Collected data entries
-- ==== Sys2Proof/Machine/Staging.lean ====
section
/-! DEFINITION. Generations, records, commits, the output patch and recalls (spec/04, with the budgets of spec/01 R21,
spec/05 R138 and spec/10 R319). -/

namespace Sys2Proof.Machine

/-! ## Generations and claims (04 R103 to R106) -/

def claimedBits (s : State) (x : Dom) : Nat := fget s (SCN_GEN (domNo x)) SCN_GEN_claimed
def isClaimed (s : State) (x : Dom) (g : Nat) : Bool := bitOf (claimedBits s x) g

/-- 04 R104: the tag a claim would be for, when it is open. -/
def claimTag (s : State) (x : Dom) : Option Nat :=
  let t := ((if claimedBits s x = 0 then genC s x else fget s (SCN_GEN (domNo x)) SCN_GEN_last_claimed) + 1) % 16
  if tagOpen s x t then some t else none
def claim (x : Dom) (t : Nat) (s : State) : State :=
  let k := SCN_GEN (domNo x)
  fset (fset s k SCN_GEN_claimed (putBits (claimedBits s x) t 1 1)) k SCN_GEN_last_claimed t

/-- A write to SCN_GEN_CLAIM. -/
def genClaim (m : Nat) (w : W32) (s : State) : State :=
  let s1 := swWrite s m SCN_GEN_CLAIM w
  if !wbit w SCN_GEN_CLAIM_claim then s1
  else match domOf (fget s1 SCN_GEN_CLAIM SCN_GEN_CLAIM_domain + 1) with
    | none => fset s1 SCN_GEN_CLAIM SCN_GEN_CLAIM_ok 0
    | some x => match claimTag s1 x with
      | none => fset s1 SCN_GEN_CLAIM SCN_GEN_CLAIM_ok 0
      | some t => fset (fset (claim x t s1) SCN_GEN_CLAIM SCN_GEN_CLAIM_tag t) SCN_GEN_CLAIM SCN_GEN_CLAIM_ok 1

/-- 04 R105: who stages: software, the catalogue loader, or a recall. -/
inductive Stager
  | software
  | loader
  | recall (id : Nat)
  deriving DecidableEq, Repr

/-- The owner recorded for a tag: the loader is 0, recalls count from 1. -/
def ownerCode (w : Stager) : Option Nat := match w with | .software => none | .loader => some 0 | .recall i => some i
def tagOwner (s : State) (x : Dom) (g : Nat) : Option Nat := (s.scn.owned.find? (fun e => e.1 == x && e.2.1 == g)).map (·.2.2)
/-- The stager has claimed the tag, and it is open. -/
def mayUse (s : State) (w : Stager) (x : Dom) (g : Nat) : Bool :=
  isClaimed s x g && tagOpen s x g && tagOwner s x g == ownerCode w

/-! ## Fields of records (04 R126) -/

def rKind (w0 : BitVec 64) : Nat := bitsOf w0.toNat 60 4
def rSlot (w0 : BitVec 64) : Nat := bitsOf w0.toNat 0 12
def rDslot (w0 : BitVec 64) : Nat := bitsOf w0.toNat 16 12
def rEntry (w0 : BitVec 64) : Nat := bitsOf w0.toNat 0 14
/-- Strip of a kind 5 record. -/
def rStrip (w0 : BitVec 64) : Nat := bitsOf w0.toNat 0 13
def rParam (w0 : BitVec 64) : Nat := bitsOf w0.toNat 16 16
def rCore (w0 : BitVec 64) : Nat := bitsOf w0.toNat 32 6
def rMem (w0 : BitVec 64) : Nat := bitsOf w0.toNat 16 2
def rAddr (w0 : BitVec 64) : Nat := bitsOf w0.toNat 0 14
/-- Flow of a kind 7 record: 1,024 more when it transmits. -/
def rFlow (w0 : BitVec 64) : Nat := bitsOf w0.toNat 0 10 + 1024 * bitsOf w0.toNat 16 1
def rChan (w0 : BitVec 64) : Nat := bitsOf w0.toNat 10 6
def rIsD (w0 : BitVec 64) : Bool := bitOf w0.toNat 12
def rOcc (w1 : BitVec 64) : Nat := bitsOf w1.toNat 32 4 * 65536 + bitsOf w1.toNat 0 16
def rBind (w1 : BitVec 64) : Option Dom := domOf (bitsOf w1.toNat 0 2)
def rVal (w1 : BitVec 64) : PatchVal :=
  if bitOf w1.toNat 13 then .nothing else if bitOf w1.toNat 12 then .sslot (bitsOf w1.toNat 0 12) else .dslot (bitsOf w1.toNat 0 12)

/-- Bits a kind lists in W0 (beside the kind) and W1. -/
def recMask (kind : Nat) : Nat × Nat :=
  match kind with
  | 1 => (0x0FFF_0FFF, 0xFF_FFFF)
  | 2 => (0xFFF_0FFF_0FFF, 0xFFFF_F0FF_FFFF)
  | 3 => (0xFFF, 0xF_0000_FFFF)
  | 4 => (0x3FFF, 0x1FFF_3FFF)
  | 5 => (0xFFFF_1FFF, 2 ^ 64 - 1)
  | 6 => (0x3F_0003_3FFF, 2 ^ 64 - 1)
  | 7 => (0x1_FFFF, 0xFFF)
  | _ => (0x1FFF, 0x3)
def maskOk (w0 w1 : BitVec 64) : Bool :=
  let (a, b) := recMask (rKind w0)
  (w0 &&& ~~~BitVec.ofNat 64 (a + 0xF * 2 ^ 60)) == 0 && (w1 &&& ~~~BitVec.ofNat 64 b) == 0

/-- 04 R126: the occupant index lies in the range of its kind. -/
def occOk (code : Nat) : Bool :=
  let i := code % 65536
  match code / 65536 with
  | 0 => decide (i = 0)
  | 1 => decide (i < 4096)
  | 2 => decide (i < 64)
  | 3 => decide (i < 96)
  | 4 => decide (i < 16384)
  | 5 => decide (i < 4096)
  | 6 => decide (i < 256)
  | 7 => decide (i < 64)
  | 8 => decide (i < 4096)
  | 9 => decide (i = 0)
  | _ => false

/-! ## Flows and their maps (09 R285 to R288) -/

/-- The configuration word of a flow: latched while it runs, else the register. -/
def flowCfg (s : State) (f : Nat) : W32 :=
  if f < 1024 then (match smGet none s.net.rx f with | some r => r.cfg | none => rd s (NET_RXF_CFG f))
  else (match smGet none s.net.tx (f - 1024) with | some r => r.cfg | none => rd s (NET_TXF_CFG (f - 1024)))
def flowRuns (s : State) (f : Nat) : Bool :=
  if f < 1024 then (smGet none s.net.rx f).isSome else (smGet none s.net.tx (f - 1024)).isSome
/-- Map base, channel count and domain of a flow's configuration word; the two halves are coded alike. -/
def cfgBase (w : W32) : Nat := wget w NET_RXF_CFG_map_base
def cfgChans (w : W32) : Nat := wget w NET_RXF_CFG_channels
def cfgDom (w : W32) : Option Dom := domOf (wget w NET_RXF_CFG_domain)
/-- The channel that map entry `e` names for sample index `m`. -/
def mapChan (s : State) (e m : Nat) : Nat :=
  match (s.scn.mapWait.filter (fun (e', _, _, c) => e' == e && decide (c ≤ m))).getLast? with
  | some (_, ch, _, _) => ch
  | none => match (smGet [] s.scn.mapOld e).find? (fun c => decide (m < c.1)) with
    | some (_, old) => old
    | none => fget s (NET_MAP e) NET_MAP_channel

/-- 09 R293: Lr. -/
def linkTicks (s : State) (r : RxFlow) : Nat :=
  match cfgDom r.cfg with
  | some x => (clampN 125 20000 (wget r.timing NET_RXF_TIMING_offset_us) * domHz s x + 999999) / 1000000
  | none => 0
/-- The sample index that a running receive flow delivers on the newest tick of its domain. -/
def playIdx (s : State) (r : RxFlow) : Nat := match cfgDom r.cfg with | some x => nowIdx s x - linkTicks s r | none => 0

/-- 09 R288: the running receive flow and the map entry that deliver into a network receive channel, under the map in force for
the index that `at_` gives for each flow. -/
def chanFlow (s : State) (ch : Nat) (at_ : Nat → RxFlow → Nat) : Option (Nat × Nat) :=
  let cand := (s.net.rx.map (fun (f, r) => match r with
    | some r => ((List.range (cfgChans r.cfg)).filter (fun k => mapChan s (cfgBase r.cfg + k) (at_ f r) == ch)).map (fun k => (f, cfgBase r.cfg + k))
    | none => [])).flatten
  cand.foldl (fun b c => match b with
    | none => some c
    | some a => if c.2 < a.2 then some c else some a) none
/-- The delivery of the newest tick. -/
def chanFlowNow (s : State) (ch : Nat) : Option (Nat × Nat) := chanFlow s ch (fun _ r => playIdx s r)
def netChanDom (s : State) (ch : Nat) : Option Dom :=
  match chanFlowNow s ch with
  | some (f, _) => cfgDom (flowCfg s f)
  | none => none
/-- The domain of the running transmit flow that carries a network transmit channel. -/
def netTxDom (s : State) (ch : Nat) : Option Dom :=
  s.net.tx.findSome? (fun (_, r) => match r with
    | some r => if (List.range (cfgChans r.cfg)).any (fun k => fget s (NET_MAP (4096 + cfgBase r.cfg + k)) NET_MAP_channel == ch)
        then cfgDom r.cfg else none
    | none => none)

/-! ## Domains of targets (01 R23, R27; 04 R116) -/

def side (s : State) (i : Nat) : Option Side := smGet none s.prt.sides i
def sideDom (s : State) (i : Nat) : Option Dom :=
  match side s i with | some d => domOf (wget d.cfg PRT_SIDE_CFG_domain) | none => none
def bridge (s : State) (b : Nat) : Option Bridge := smGet none s.prt.bridges b

/-- 01 R22, R23: the domain an occupant is bound to. -/
def occDom (s : State) (code : Nat) : Option Dom :=
  let i := code % 65536
  match code / 65536 with
  | 1 => netChanDom s i
  | 2 => sideDom s (96 + i / 2)
  | 3 => sideDom s (i / 2 * 2)
  | 5 => coreDom s (i / 64)
  | 6 => (bridge s i).map (·.outDom)
  | 7 => (smGet none s.str.pb i).map (·.dom)
  | 8 => domD s i
  | _ => none

def setPatch (e : Nat) (v : PatchEntry) (s : State) : State := { s with scn := { s.scn with patch := smSet patchReset s.scn.patch e v } }
def valDom (s : State) (v : PatchVal) : Option Dom :=
  match v with | .nothing => none | .dslot d => domD s d | .sslot i => domS s i
/-- 04 R122: the entry domain; the crossfade of a record that named no bound slot runs on its record's domain (R603). -/
def entryDom (s : State) (p : PatchEntry) : Option Dom :=
  if p.state = .fading then (match valDom s (pePend p) with | some x => some x | none => if p.toZero then p.recDom else none)
  else valDom s (peLive p)

/-- 01 R28: the domains of the outputs that an entry drives. -/
def outDoms (s : State) (e : Nat) : List Dom :=
  if e < 4096 then (netTxDom s e).toList
  else if e < 4192 then (sideDom s ((e - 4096) / 2 * 2 + 1)).toList
  else if e < 4256 then (sideDom s (128 + (e - 4192) / 2)).toList
  else (s.xmap.filter (fun (_, w) => wbit w ATL_XMAP_valid && wget w ATL_XMAP_entry == e)).filterMap (fun (k, _) => coreDom s (k / 64))

/-- The staged binding of the target of `w0`, if one is uncommitted. -/
def stagedBinding (s : State) (w0 : BitVec 64) : Option StagedRec := s.scn.recs.find? (fun r => r.w0 == w0 && tagOpen s r.dom r.gen)

/-- The record binds or unbinds a slot or a core (04 R116, 06 R174): the domain now in force and the one it names. -/
def bindingOf (s : State) (w0 w1 : BitVec 64) : Option (Option Dom × Option Dom) :=
  if rKind w0 = 8 then some (if rIsD w0 then domD s (rSlot w0) else domS s (rSlot w0), rBind w1)
  else if rKind w0 = 6 ∧ rMem w0 = 2 ∧ rAddr w0 = 0 then some (coreDom s (rCore w0), rBind w1)
  else none

/-- 04 R116, R117, R603: the domain a record belongs to; none: it lands at once. -/
def recDomain (s : State) (w0 w1 : BitVec 64) : Option Dom :=
  match bindingOf s w0 w1 with
  | some (_, some x) => some x
  | some (some y, none) => some y
  | some (none, none) => (stagedBinding s w0).map (·.dom)
  | none => match rKind w0 with
    | 1 => domD s (rDslot w0)
    | 2 => domD s (rDslot w0)
    | 3 => domS s (rSlot w0)
    | 4 => (match valDom s (rVal w1) with | some x => some x | none => entryDom s (patchOf s (rEntry w0)))
    | 5 => stripDom s (rStrip w0)
    | 6 => coreDom s (rCore w0)
    | 7 => cfgDom (flowCfg s (rFlow w0))
    | _ => none

/-! ## Checks of a record (04 R125) -/

def rcOK : Nat := 0
def rcGENCLOSED : Nat := 1
def rcOVERBUDGET : Nat := 6
def rcDOMAIN : Nat := 7
def rcNODRAM : Nat := 8
def rcRANGE : Nat := 9
def rcFULL : Nat := 10
def rcKIND : Nat := 12
def rcTARGET : Nat := 13

/-- 04 R125 RANGE, R126, 05 R154, R159, 06 R173, R175, 09 R286. -/
def recRange (s : State) (w0 w1 : BitVec 64) : Bool :=
  maskOk w0 w1 && (match rKind w0 with
    | 3 => occOk (rOcc w1)
    | 4 => decide (bitsOf w1.toNat 16 13 ≤ 4096) && (!bitOf w1.toNat 13 || bitsOf w1.toNat 0 13 == 0)
    | 5 => (match paramForm (isOut (rStrip w0)) (rParam w0) with
      | none => false
      | some f => paramOk (isOut (rStrip w0)) f w1 && (rParam w0 != 4 || decide (w1.toNat < 64) ||
          decide (rStrip w0 < Nat.min (rd s STR_DLY_REGIONS).toNat 8192)))
    | 6 => (match rMem w0 with
      | 0 => true
      | 1 => decide (rAddr w0 < 8192)
      | 2 => (rAddr w0 == 0 && decide (w1.toNat < 4)) ||
          (rAddr w0 == 1 && decide (w1.toNat ≤ fget s ATL_LM_STRIDE ATL_LM_STRIDE_stride_mib))
      | _ => false)
    | 7 => decide (rChan w0 < cfgChans (flowCfg s (rFlow w0)))
    | _ => true)

/-- The core is present, enabled and powered (06 R170). -/
def coreServed (s : State) (j : Nat) : Bool := coreActive s (physOf s 2 j) && domOn s (unitPower 2 (physOf s 2 j))

/-- 04 R125 TARGET, 05 R157, 09 R286. -/
def recTarget (s : State) (w0 w1 : BitVec 64) : Bool :=
  match rKind w0 with
  | 3 => domOn s 10
  | 4 => domOn s 10
  | 5 => domOn s 10 && (rParam w0 != 3 || coreServed s (bitsOf w1.toNat 16 6))
  | 6 => coreServed s (rCore w0)
  | 7 => domOn s 11 && (cfgDom (flowCfg s (rFlow w0))).isSome
  | _ => true

/-- Two domains differ when both are set. -/
def mixes (x y : Option Dom) : Bool := x.isSome && y.isSome && x != y

/-- 04 R125 DOMAIN: no domain is mixed (01 R23, R27; 04 R117; 05 R151, R157; 06 R174). -/
def recDomains (s : State) (w0 w1 : BitVec 64) : Bool :=
  match bindingOf s w0 w1 with
  | some (cur, new) => !mixes cur new
  | none => match rKind w0 with
    | 3 => !mixes (domS s (rSlot w0)) (occDom s (rOcc w1))
    | 4 => (outDoms s (rEntry w0)).all (fun y => !mixes (valDom s (rVal w1)) (some y))
    | 5 => if rParam w0 = 3 then !mixes (stripDom s (rStrip w0)) (coreDom s (bitsOf w1.toNat 16 6))
        else if rParam w0 = 0xA1 then !mixes (stripDom s (rStrip w0)) (domS s (bitsOf w1.toNat 0 12))
        else true
    | _ => true

/-- 04 R125 NO_DRAM (01 R37). -/
def recDram (s : State) (w0 w1 : BitVec 64) : Bool :=
  dramReady s || (match rKind w0 with
    | 5 => rParam w0 != 4 || decide (w1.toNat < 64)
    | 6 => rMem w0 != 2 || rAddr w0 != 1 || w1 == 0
    | _ => true)

/-- 04 R120: the core's staging area has room. The binding and the lm_size word of a core (06 R173) count among its 256 staged
words (log 153, DESIGN CHOICE). -/
def recRoom (s : State) (w0 : BitVec 64) : Bool :=
  if rKind w0 = 6 then
    let l := s.scn.recs.filter (fun r => rKind r.w0 == 6 && rCore r.w0 == rCore w0)
    decide (l.length < 256) || l.any (fun r => r.w0 == w0 && tagOpen s r.dom r.gen)
  else true

/-! ## Budgets (01 R21, 05 R138, 10 R319) -/

/-- What the check at staging assumes: the bindings in force with the staged bindings, but no unbinding, landed; the occupants
with the staged ones landed; the values that an output patch entry may come to name. -/
structure Plan where
  sDom : Nat → Option Dom
  dDom : Nat → Option Dom
  occ : Nat → Nat
  vals : Nat → List PatchVal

Problem to work on: Return only the part of the records above that opens with the line containing "the index that" and closes with the line containing "none => none)", ends included.

Written response:
the index that `at_` gives for each flow. -/
def chanFlow (s : State) (ch : Nat) (at_ : Nat → RxFlow → Nat) : Option (Nat × Nat) :=
  let cand := (s.net.rx.map (fun (f, r) => match r with
    | some r => ((List.range (cfgChans r.cfg)).filter (fun k => mapChan s (cfgBase r.cfg + k) (at_ f r) == ch)).map (fun k => (f, cfgBase r.cfg + k))
    | none => [])).flatten
  cand.foldl (fun b c => match b with
    | none => some c
    | some a => if c.2 < a.2 then some c else some a) none
/-- The delivery of the newest tick. -/
def chanFlowNow (s : State) (ch : Nat) : Option (Nat × Nat) := chanFlow s ch (fun _ r => playIdx s r)
def netChanDom (s : State) (ch : Nat) : Option Dom :=
  match chanFlowNow s ch with
  | some (f, _) => cfgDom (flowCfg s f)
  | none => none
/-- The domain of the running transmit flow that carries a network transmit channel. -/
def netTxDom (s : State) (ch : Nat) : Option Dom :=
  s.net.tx.findSome? (fun (_, r) => match r with
    | some r => if (List.range (cfgChans r.cfg)).any (fun k => fget s (NET_MAP (4096 + cfgBase r.cfg + k)) NET_MAP_channel == ch)
        then cfgDom r.cfg else none
    | none => none)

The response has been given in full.